The comparison of the ${\mathrm{R}}_{\mathrm{p}}$ values (Table 6) allowed us to consider that the hybrid coating of ${\text{PS–ZrO}}_2$ deposited on the Mg alloy AM60 surface can be attributed to greater resistance against the corrosion process, presenting an increase in its Rp by 37% (at 15 days in SME model solution), compared to that of 22% for the coated composite AM60–AlN. In the case of non-coated AM surfaces, the Rp of AM60 was 9% higher than that of the AM60–AlN (Table 7). These facts were related to the AlN hydroxide phase’s solubility, which raises the pH in the range of 5.5–12; during the exposure of the coated AM alloys, the pH of the SME model solution was ≈8.5 (Figure 8). In the presence of chloride ions, it has been reported that the AlN may transform into $\mathrm{Al}{\left(\mathrm{OH}\right)}_3$ [19].

4. Conclusions

• A hybrid coating of polystyrene (PS)–${\mathrm{ZrO}}_2$ material was developed by the sol–gel technique and deposited by spin-coating method on AM60 and nanocomposite AM60–AlN magnesium alloy surfaces to enhance the corrosion resistance in marine environments.

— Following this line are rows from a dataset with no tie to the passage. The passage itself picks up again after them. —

-- ==== Sys2Proof/Machine/Modes.lean ====
section
/-! DEFINITION. Operating modes: requests (R55), the commit of a mode with everything that follows it (R53, R56, R57), the stationary
state (R58), and the closing of the debug port (R540). -/

namespace Sys2Proof.Machine

/-! ### Requests (R55) -/

/-- A write of SYS_MODE_REQ: REFUSED while a request is pending; otherwise the request waits for its check. -/
def modeRequest (s : State) (v : Word) : State :=
  if s.flag Fd.SYS_MODE_STAT_PENDING then s.setFld Fd.SYS_MODE_STAT_RESULT Code.refused
  else
    let s := tabCmd s Ra.SYS_MODE_REQ [v.toNat]
    (s.setFlag Fd.SYS_MODE_STAT_PENDING true).setFld Fd.SYS_MODE_STAT_TARGET (bits v.toNat 0 4)

/-- MODE_REQUEST (R55): SYS_MODE_REQ is written with ORIGIN and MODE. -/
def execModeRequest (v : Word) (s : State) : Out := .next (modeRequest s v)

/-- The pending request ends with a code. -/
def modeResult (s : State) (code : Nat) : State :=
  let s := s.setPm { s.pm with deferred := false, ramping := false, ownReq := false }
  ((s.setFlag Fd.SYS_MODE_STAT_PENDING false).setFld Fd.SYS_MODE_STAT_TARGET 0).setFld Fd.SYS_MODE_STAT_RESULT code

/-- A request of the safety island's own wins over a pending one, which ends with REFUSED (R57). -/
def modeDisplace (s : State) : State := if s.flag Fd.SYS_MODE_STAT_PENDING then modeResult s Code.refused else s

/-! ### Speed (R58) -/

/-- The fused ground speed in km/h, when it is valid. -/
def groundSpeed (s : State) : Option Word :=
  let v := s.livePub (fusKey 0 1)
  if v.valid then some (fabs v.val) else none

/-- The speed is known and at most `x` km/h. -/
def speedWithin (s : State) (x : Word) : Bool := match groundSpeed s with
  | some v => fle v x
  | none => false

/-- Half a kilometre per hour. -/
abbrev kmhHalf : Word := 0x3F000000

/-- Note at a tick since when the ground speed is at most 0.5 km/h; an invalid speed counts as faster. -/
def noteStill (s : State) : State :=
  if speedWithin s kmhHalf then (if s.pm.statCyc.isSome then s else s.setPm { s.pm with statCyc := some s.cyc })
  else if s.pm.statCyc.isNone then s else s.setPm { s.pm with statCyc := none }

/-- The machine is stationary: at most 0.5 km/h for at least 2 s. -/
def stationary (s : State) : Bool := match s.pm.statCyc with
  | some c => s.since c (2 * cycS)
  | none => false

/-! ### The debug port closes (R540) -/

/-- Close the debug port with a reason: 1 expiry, 2 reset, 3 mode, 4 write. -/
def debugClose (s : State) (why : Nat) : State :=
  if s.flag Fd.UPD_DBG_STAT_OPEN then
    let s := (s.setReg Ra.UPD_DBG_STAT 0).setUpd { s.upd with dbgEnd := none }
    logEvent s Ev.debugClose Src.unit why 0
  else s

/-! ### Commit (R53, R56, R57) -/

/-- The key of the mode in OUT records (TAB_DIV_INFO.UNIT 0x200). -/
abbrev modeKey : Nat := pubKey 4 0x200

/-- Leave UNLOAD_SYNC or enter it: FLR_UNL_STAT.PHASE (R348, R349). -/
def unloadPhase (s : State) (old m : Nat) : State :=
  if m = Mode.unloadSync then (s.setFld Fd.FLR_UNL_STAT_PHASE 2).setFld Fd.FLR_UNL_STAT_CODE Code.ok
  else if old = Mode.unloadSync then
    let s := if s.fld Fd.FLR_UNL_STAT_PHASE = 4 then s else s.setFld Fd.FLR_UNL_STAT_PHASE 0
    let s := s.setPm { s.pm with ownEnd := false }
    (s.setFlag Fd.FLR_UNL_CFG_ARM false).setFlr { s.flr with unlEnd := none, partSf := none, lossRep := false }
  else s

/-- Every function follows SAFE_STOP at once (R201), and the lock-outs decided have taken effect. -/
def safeStopFollows (s : State) : State := mfSafeStop (s.setSaf { s.saf with offs := [] })

/-- The outputs and the link follow the mode (R53, R351). -/
def modeGates (s : State) : State := lswGates (vlvGates s)

/-- Commit mode `m`: SYS_MODE_STAT, MODE_CHANGE, the recorded output, and what each unit does on the change. -/
def modeCommit (s : State) (m : Nat) : State :=
  let old := s.mode
  let s := (s.setFld Fd.SYS_MODE_STAT_PREV old).setFld Fd.SYS_MODE_STAT_MODE m
  let s := s.setPm { s.pm with exit := false, orig := if m = Mode.unloadSync then old else s.pm.orig }
  let s := unloadPhase s old m
  let s := if m = Mode.safeStop then safeStopFollows s else s
  let s := if driverless m then steerModeEnter s else s
  let s := if old = Mode.service then debugClose s 3 else s
  let s := tabRec s TabT.out modeKey [m]
  let s := logEvent s Ev.modeChange Src.mirror (m * 16 + old) 0
  modeGates s

/-- Commit the mode of the pending request: it ends with OK. -/
def modeGranted (s : State) (m : Nat) : State := modeCommit (modeResult s Code.ok) m

/-- Commit a mode that the module chooses itself. -/
def modeOwn (s : State) (m : Nat) : State := modeCommit (modeDisplace s) m

end Sys2Proof.Machine
end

• The ${\text{PS–ZrO}}_2$ coating was dispersed homogeneously on the alloy substrates, presenting isolated micro–nano-structure defects with air trapped inside, which led to an increase in roughness of ≈4 times. The average thickness of the hybrid coating was ≈$305 \pm 20 \mathrm{nm}.$ The XRD patterns revealed no crystalline structure of the hybrid organic–inorganic coating. The deposit of ${\text{PS–ZrO}}_2$ reduced the contact angle of the Mg substrates, and their wettability was close to the hydrophobic border (θ_CA 90°–94°), associated with the hydroxyl groups of Zr–OH and Si–OH incomplete condensation.
• During the exposure of the hybrid-coated substrates for 30 days to SME solution, simulating marine–coastal environment, the initial value of pH = 7.94 shifted to a more alkaline pH ≈ 8.54 because the SME solution caused corrosion of the Mg matrix, which occurred in those sites where the hybrid material of ${\text{PS–ZrO}}_2$ presented some micro-defects and the ${\mathrm{H}}_2$ bubbles continued to come out.
• The results indicated that the hybrid ${\text{PS–ZrO}}_2$ coating reduced the release of ${\mathrm{Mg}}^{2+}$ by approximately 90% and 91% compared to that of non-coated AM magnesium alloy substrates, because of the obstructed micro-localized defects by corrosion products, which impaired the diffusion of chloride ions through the Mg matrix.
• After the chemical removal of the surface layers formed during the exposure to SME solution, the SEM images showed that the localized pitting attack occurred in the vicinity of the Al–Mn and β–Mg₁₇Al₁₂ intermetallic cathodic particles, suggested by EDS analysis.
• Cross-section images revealed that the average value of depth of penetration (≈23 µm) was reduced by ≈85% compared to that of non-coated substrates due to the protective effect of the ${\text{PS–ZrO}}_2$ hybrid coating on AM magnesium alloy substrates exposed to marine–coastal simulated ambient (SME).
• The polarization values of ${\mathrm{R}}_{\mathrm{p}}$ calculated from EIS indicated that the ${\mathrm{R}}_{\mathrm{p}}$ of the ${\text{PS–ZrO}}_2$-coated AM60 alloy increased by 37% and that of the composite AM60–AlN increased by 22%; these values were considered as a protection gain against the corrosion in the presence of chloride ions.
• The corrosion protection efficiency of the hybrid ${\text{PS–ZrO}}_2$ against the presence of chlorides should be improved by modifying the concentration of the precursors and/or applying a drying process that uses a temperature program ramp.